-- ==== Sys2Proof/Laws/Shared.lean ====
section
/-! SUPPORT. One lemma for each operation that many commands share: all that it can change. The event, log and reply operations touch only their
own registers; every other part of the state reads as before. -/

namespace Sys2Proof.Machine

/-! ## Vectors read and changed in range -/

section
variable {α : Type} {n : Nat}

@[simp] theorem vget_fin (v : Vector α n) (i : Fin n) (d : α) : vget v i.val d = v[i.val] := by simp [vget]

theorem vget_lt (v : Vector α n) (i : Nat) (d : α) (h : i < n) : vget v i d = v[i] := by simp [vget, h]

theorem vmod_lt (v : Vector α n) (i : Nat) (f : α → α) (h : i < n) : vmod v i f = v.set i (f v[i]) := by
  apply Vector.ext; intro k hk; simp [vmod, h, Vector.getElem_setIfInBounds, Vector.getElem_set]

@[simp] theorem vmod_fin (v : Vector α n) (i : Fin n) (f : α → α) : vmod v i.val f = v.set i.val (f v[i.val]) := vmod_lt v i f i.2

theorem vget_vmod (v : Vector α n) (i : Nat) (f : α → α) (d : α) (h : i < n) : vget (vmod v i f) i d = f (vget v i d) := by
  simp [vget, vmod_lt, h]

theorem vget_vmod_ne (v : Vector α n) (i j : Nat) (f : α → α) (d : α) (h : i ≠ j) : vget (vmod v i f) j d = vget v j d := by
  by_cases hi : i < n
  · by_cases hj : j < n
    · simp [vget, vmod_lt, hi, hj, h]
    · simp [vget, hj]
  · simp [vmod, hi]

end

/-! ## Tables -/

section
variable {κ ν : Type} [DecidableEq κ]

@[simp] theorem get?_put (t : Tab κ ν) (k : κ) (v : ν) : (t.put k v).get? k = some v := by simp [Tab.put, Tab.get?]

theorem get?_put_ne (t : Tab κ ν) (k j : κ) (v : ν) (h : k ≠ j) : (t.put k v).get? j = t.get? j := by
  simp only [Tab.put, Tab.get?, Tab.del, List.find?_cons, h, decide_false]
  congr 1
  induction t with
  | nil => rfl
  | cons e t ih =>
    by_cases he : e.1 = k
    · simp [he, h, ih]
    · simp only [List.filter_cons, he, decide_false, Bool.not_false, if_true, List.find?_cons, ih]

@[simp] theorem getD_put (t : Tab κ ν) (k : κ) (v d : ν) : (t.put k v).getD k d = v := by simp [Tab.getD]

end

/-! ## Messages, events and log records -/

/-- A message changes only the vectors that wait and what is sent out. -/
theorem sendMsix_frame (v : Nat) (s : State) : ∃ p o, sendMsix v s = { s with im := { s.im with msixPend := p }, out := o } := by
  unfold sendMsix onIm emit
  split <;> exact ⟨_, _, rfl⟩

/-- What is known of a clock cycle's events is dropped on a new one; every bit, mask, count and limit stays. -/
theorem freshCycle_frame (s : State) :
    ∃ c a l m, freshCycle s = { s with ev := { s.ev with cycle := c, occurred := a, cleared := l, sent := m } } := by
  unfold freshCycle
  split <;> exact ⟨_, _, _, _, rfl⟩

theorem eventMsix_frame (v : Nat) (s : State) :
    ∃ e p o, eventMsix v s = { s with ev := { s.ev with sent := e }, im := { s.im with msixPend := p }, out := o } := by
  unfold eventMsix
  split
  · exact ⟨_, _, _, rfl⟩
  · obtain ⟨p, o, h⟩ := sendMsix_frame v { s with ev := { s.ev with sent := v :: s.ev.sent } }
    exact ⟨_, p, o, h⟩

/-- An event changes only the event registers, the vectors that wait and what is sent out; counts, masks and limits stay. -/
theorem setMgrBit_frame (n : Nat) (s : State) :
    ∃ c a l m e p o, setMgrBit n s = { s with
      ev := { s.ev with cycle := c, occurred := a, cleared := l, sent := m, mevt := e }, im := { s.im with msixPend := p }, out := o } := by
  obtain ⟨c, a, l, m, h⟩ := freshCycle_frame s
  unfold setMgrBit
  simp only [h]
  split
  · obtain ⟨x, p, o, h'⟩ := eventMsix_frame (s.im.route.getD n {}).mvec.toNat
      { s with ev := { s.ev with cycle := c, occurred := (0, n) :: a, cleared := l, sent := m, mevt := setBit128 s.ev.mevt n } }
    exact ⟨_, _, _, x, _, p, o, h'⟩
  · exact ⟨_, _, _, _, _, _, _, rfl⟩

theorem setInstBit_frame (n i : Nat) (s : State) :
    ∃ c a l m e p o, setInstBit n i s = { s with
      ev := { s.ev with cycle := c, occurred := a, cleared := l, sent := m, winEvt := e }, im := { s.im with msixPend := p }, out := o } := by
  obtain ⟨c, a, l, m, h⟩ := freshCycle_frame s
  unfold setInstBit
  simp only [h]
  split
  · exact ⟨_, _, _, _, _, _, _, rfl⟩
  · split
    · obtain ⟨x, p, o, h'⟩ := eventMsix_frame (vectorOf i (s.im.route.getD n {}).ivec.toNat)
        { s with ev := { s.ev with
            cycle := c, occurred := (i, n) :: a, cleared := l, sent := m, winEvt := s.ev.winEvt.put i (setBit128 (s.ev.winEvt.getD i 0) n) } }
      exact ⟨_, _, _, x, _, p, o, h'⟩
    · exact ⟨_, _, _, _, _, _, _, rfl⟩

/-- What an occurrence leaves of the event registers: the masks and the limits; its source is counted once (R582). -/
def evKept (n : Nat) (s : State) (e : EvState) : Prop :=
  e.count = vmod s.ev.count n satInc ∧ e.memask = s.ev.memask ∧ e.winMask = s.ev.winMask

/-- An occurrence is counted once, and its bit goes to one place (R582). -/
theorem routeEvent_frame (n : Nat) (tag : Tag) (s : State) :
    ∃ e p o, routeEvent n tag s = { s with ev := e, im := { s.im with msixPend := p }, out := o } ∧ evKept n s e := by
  unfold routeEvent
  dsimp only
  split
  · exact ⟨_, _, _, rfl, rfl, rfl, rfl⟩
  · split
    · obtain ⟨c, a, l, m, e, p, o, h⟩ := setInstBit_frame n tag { s with ev := { s.ev with count := vmod s.ev.count n satInc } }
      exact ⟨_, p, o, h, rfl, rfl, rfl⟩
    · obtain ⟨c, a, l, m, e, p, o, h⟩ := setMgrBit_frame n { s with ev := { s.ev with count := vmod s.ev.count n satInc } }
      exact ⟨_, p, o, h, rfl, rfl, rfl⟩

/-- A rate limit changes only what it remembers (R625). -/
theorem limited_frame (kind key interval n : Nat) (s : State) :
    ∃ l, (limited kind key interval n s).2 = { s with ev := { s.ev with limits := l } } := by
  unfold limited
  dsimp only
  split <;> exact ⟨_, rfl⟩

/-- An occurrence with its log record changes only the event registers, the records that wait, the vectors that wait and what is sent out. -/
theorem raiseArg_frame (n : Nat) (tag : Tag) (arg : BitVec 32) (s : State) :
    ∃ e p o r, raiseArg n tag arg s =
      { s with ev := e, im := { s.im with msixPend := p }, out := o, log := { s.log with pendingRecs := r } } ∧ evKept n s e := by
  obtain ⟨e, p, o, h, k⟩ := routeEvent_frame n tag s
  unfold raiseArg logRec
  simp only [h]
  split
  · exact ⟨_, _, _, _, rfl, k⟩
  · split
    · exact ⟨_, _, _, _, rfl, k⟩
    · obtain ⟨l, hl⟩ := limited_frame (0x10000 + n) 0 (secTu 1) 1 { s with ev := e, im := { s.im with msixPend := p }, out := o }
      rw [hl]
      split <;> exact ⟨_, _, _, _, rfl, k⟩
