theorem writeRow_outside (hp : [.ar, .im, .log, .ev, .free, .out] ⊆ parts) {r : Nat} {x y : RecRun} {s t : State}
    (h : writeRow r x s = some (y, t)) : outside parts t = outside parts s := by
  simp at hp
  have hb := baseRow_outside (parts := parts) (by simp [hp]) x
  unfold writeRow at h
  split at h
  · nomatch h
  next at_ _ =>
    extract_lets b vals at h
    split at h
    · nomatch h
    · split at h
      next row u he =>
      have hu := hb (vals.map (·.getD none)) at_ s
      rw [he] at hu
      split at h
      · exact (outside_of_some h).trans hu
      · extract_lets v at h
        have hv : outside parts v = outside parts s := by
          show outside parts (if _ then u else overwriteHeld _ _ _ u) = _
          split <;> simpa [hp] using hu
        split at h <;> (rw [outside_of_some h]; simp [hp, hv])

@[simp] theorem endOpen_outside (hp : [.ar] ⊆ parts) (r keep s) :
    outside parts (endOpen r keep s) = outside parts s := by
  simp at hp
  unfold endOpen
  dsimp only
  repeat' split
  all_goals simp [hp]

@[simp] theorem armRecorder_outside (hp : [.ar] ⊆ parts) (r s) :
    outside parts (armRecorder r s) = outside parts s := by
  simp at hp
  unfold armRecorder
  split <;> simp [hp]

@[simp] theorem stopRecorder_outside (hp : [.ar] ⊆ parts) (r keep s) :
    outside parts (stopRecorder r keep s) = outside parts s := by
  simp at hp
  simp [stopRecorder, hp]

@[simp] theorem resumeFull_outside (hp : [.ar] ⊆ parts) (r s) :
    outside parts (resumeFull r s) = outside parts s := by
  simp at hp
  unfold resumeFull
  split <;> simp [hp]

/-! ## What Recorder leaves -/

@[simp] theorem execWslFrameReceive_outside (hp : [.fr, .ar, .im, .log, .ev, .free, .out] ⊆ parts) (k f s) :
    outsideRes parts (execWslFrameReceive k f s) = .next (outside parts s) := by
  simp at hp
  unfold execWslFrameReceive
  dsimp only
  repeat' split
  all_goals simp [hp]

@[simp] theorem execWslFrameDeadline_outside (hp : [.fr, .ar, .im, .log, .ev, .free, .out] ⊆ parts) (k s) :
    outsideRes parts (execWslFrameDeadline k s) = .next (outside parts s) := by
  simp at hp
  simp [execWslFrameDeadline, hp]

@[simp] theorem execWslRetrainDone_outside (hp : [.ar] ⊆ parts) (k s) :
    outsideRes parts (execWslRetrainDone k s) = .next (outside parts s) := by
  simp at hp
  simp [execWslRetrainDone, hp]

@[simp] theorem modEdge_outside (hp : [.ar] ⊆ parts) (e f s) :
    outside parts (modEdge e f s) = outside parts s := by
  simp at hp
  simp [modEdge, hp]

@[simp] theorem edgeFifo_outside (hp : [.ar, .im, .log, .ev, .out] ⊆ parts) (e rising t s) :
    outside parts (edgeFifo e rising t s) = outside parts s := by
  simp at hp
  simp [edgeFifo, hp]

@[simp] theorem execFastEdgeArrival_outside (hp : [.ar, .ps, .im, .log, .ev, .out] ⊆ parts) (e rising bin pulse s) :
    outsideRes parts (execFastEdgeArrival e rising bin pulse s) = .next (outside parts s) := by
  simp at hp
  unfold execFastEdgeArrival
  dsimp only
  repeat' split
  all_goals simp [hp]

@[simp] theorem execTdcCalibrationDone_outside (hp : [.ar, .im, .pa, .log, .ev, .out] ⊆ parts) (e bins s) :
    outsideRes parts (execTdcCalibrationDone e bins s) = .next (outside parts s) := by
  simp at hp
  simp [execTdcCalibrationDone, hp]

@[simp] theorem edgeTake_outside (hp : [.ar] ⊆ parts) (e s) :
    outside parts (edgeTake e s).2 = outside parts s := by
  simp at hp
  simp [edgeTake, hp]

@[simp] theorem execEdgePop_outside (hp : [.ar, .im, .out] ⊆ parts) (rq e wide s) :
    outsideRes parts (execEdgePop rq e wide s) = .next (outside parts s) := by
  simp at hp
  simp [execEdgePop, hp]

@[simp] theorem dropOld_outside (hp : [.ar] ⊆ parts) (r s) :
    outside parts (dropOld r s) = outside parts s := by
  simp at hp
  unfold dropOld
  split <;> simp [hp]

@[simp] theorem execPatternTickEval_outside (hp : [.ar, .im, .log, .ev, .free, .out] ⊆ parts) (r s) :
    outsideRes parts (execPatternTickEval r s) = .next (outside parts s) := by
  simp at hp
  unfold execPatternTickEval
  dsimp only
  repeat' split
  all_goals simp [hp]

@[simp] theorem execRowWrite_outside (hp : [.ar, .im, .log, .ev, .free, .out] ⊆ parts) (r s) :
    outsideRes parts (execRowWrite r s) = .next (outside parts s) := by
  simp at hp
  unfold execRowWrite
  dsimp only
  split
  · rfl
  · split
    · split
      next hw => simp [hp, writeRow_outside (parts := parts) (by simp [hp]) hw]
      next => rfl
    · split
      next hw => simp [hp, writeRow_outside (parts := parts) (by simp [hp]) hw]
      next => rfl
    · rfl

@[simp] theorem execRecordComplete_outside (hp : [.ar, .im, .log, .ev, .out] ⊆ parts) (r s) :
    outsideRes parts (execRecordComplete r s) = .next (outside parts s) := by
  simp at hp
  unfold execRecordComplete
  dsimp only
  split <;> simp [hp]

@[simp] theorem execArStageWsl_outside (hp : [.su, .im, .pa, .log, .ev, .glob, .out] ⊆ parts) (c l s) :
    outsideRes parts (execArStageWsl c l s) = .next (outside parts s) := by
  simp at hp
  simp [execArStageWsl, hp]

@[simp] theorem execArStageEdges_outside (hp : [.su, .im, .pa, .log, .ev, .glob, .out] ⊆ parts) (c l s) :
    outsideRes parts (execArStageEdges c l s) = .next (outside parts s) := by
  simp at hp
  simp [execArStageEdges, hp]

@[simp] theorem execArStageComparators_outside (hp : [.su, .im, .pa, .log, .ev, .glob, .out] ⊆ parts) (c l s) :
    outsideRes parts (execArStageComparators c l s) = .next (outside parts s) := by
  simp at hp
  simp [execArStageComparators, hp]

@[simp] theorem execArStageRecorders_outside (hp : [.su, .im, .pa, .log, .ev, .glob, .out] ⊆ parts) (c l s) :
    outsideRes parts (execArStageRecorders c l s) = .next (outside parts s) := by
  simp at hp
  simp [execArStageRecorders, hp]

@[simp] theorem partArTrigger_outside (hp : [.ar] ⊆ parts) (c n s) :
    outside parts (partArTrigger c n s).1 = outside parts s := by
  simp at hp
  simp [partArTrigger, hp]

@[simp] theorem execArTrigger_outside (hp : [.su, .ar, .im, .pa, .log, .ev, .glob, .out] ⊆ parts) (c mask s) :
    outsideRes parts (execArTrigger c mask s) = .next (outside parts s) := by
  simp at hp
  simp [execArTrigger, hp]

@[simp] theorem partArRecorderArm_outside (hp : [.ar] ⊆ parts) (c n s) :
    outside parts (partArRecorderArm c n s).1 = outside parts s := by
  simp at hp
  simp [partArRecorderArm, hp]

@[simp] theorem execArRecorderArm_outside (hp : [.su, .ar, .im, .pa, .log, .ev, .glob, .out] ⊆ parts) (c mask s) :
    outsideRes parts (execArRecorderArm c mask s) = .next (outside parts s) := by
  simp at hp
  simp [execArRecorderArm, hp]

@[simp] theorem partArRecorderStop_outside (hp : [.ar] ⊆ parts) (c n s) :
    outside parts (partArRecorderStop c n s).1 = outside parts s := by
  simp at hp
  simp [partArRecorderStop, hp]

@[simp] theorem execArRecorderStop_outside (hp : [.su, .ar, .im, .pa, .log, .ev, .glob, .out] ⊆ parts) (c mask s) :
    outsideRes parts (execArRecorderStop c mask s) = .next (outside parts s) := by
  simp at hp
  simp [execArRecorderStop, hp]

@[simp] theorem execArRecordList_outside (hp : [.su, .im, .pa, .log, .ev, .glob, .out] ⊆ parts) (c r s) :
    outsideRes parts (execArRecordList c r s) = .next (outside parts s) := by
  simp at hp
  simp [execArRecordList, hp]

@[simp] theorem execArRecordRead_outside (hp : [.su, .ar, .im, .pa, .grd, .log, .ev, .glob, .out] ⊆ parts) (c r no off len guard s) :
    outsideRes parts (execArRecordRead c r no off len guard s) = .next (outside parts s) := by
  simp at hp
  refine command_outside (by simp [hp]) _ _ _ _ fun u => ?_
  split
  · rfl
  · split
    · rfl
    · split
      · rfl
      · refine (outside_foldl _ (fun v e => ?_) _ _).trans ?_ <;> simp [hp]

@[simp] theorem execArRecordRelease_outside (hp : [.su, .ar, .im, .pa, .log, .ev, .glob, .out] ⊆ parts) (c r nos s) :
    outsideRes parts (execArRecordRelease c r nos s) = .next (outside parts s) := by
  simp at hp
  simp [execArRecordRelease, hp]

@[simp] theorem partArReadCounters_outside (hp : [.ar] ⊆ parts) (c n s) :
    outside parts (partArReadCounters c n s).1 = outside parts s := by
  simp at hp
  simp [partArReadCounters, hp]

@[simp] theorem execArReadCounters_outside (hp : [.su, .ar, .im, .pa, .log, .ev, .glob, .out] ⊆ parts) (c mask s) :
    outsideRes parts (execArReadCounters c mask s) = .next (outside parts s) := by
  simp at hp
  simp [execArReadCounters, hp]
---
- **WORK ORDER**
In the listing above, which lines include the string "that"? Return every one of them.

- **YOUR RESPONSE**
/-! SUPPORT. One lemma for each operation that many commands share: all that it can change. The event, log and reply operations touch only their
/-- A message changes only the vectors that wait and what is sent out. -/
/-- An event changes only the event registers, the vectors that wait and what is sent out; counts, masks and limits stay. -/
/-- An occurrence with its log record changes only the event registers, the records that wait, the vectors that wait and what is sent out. -/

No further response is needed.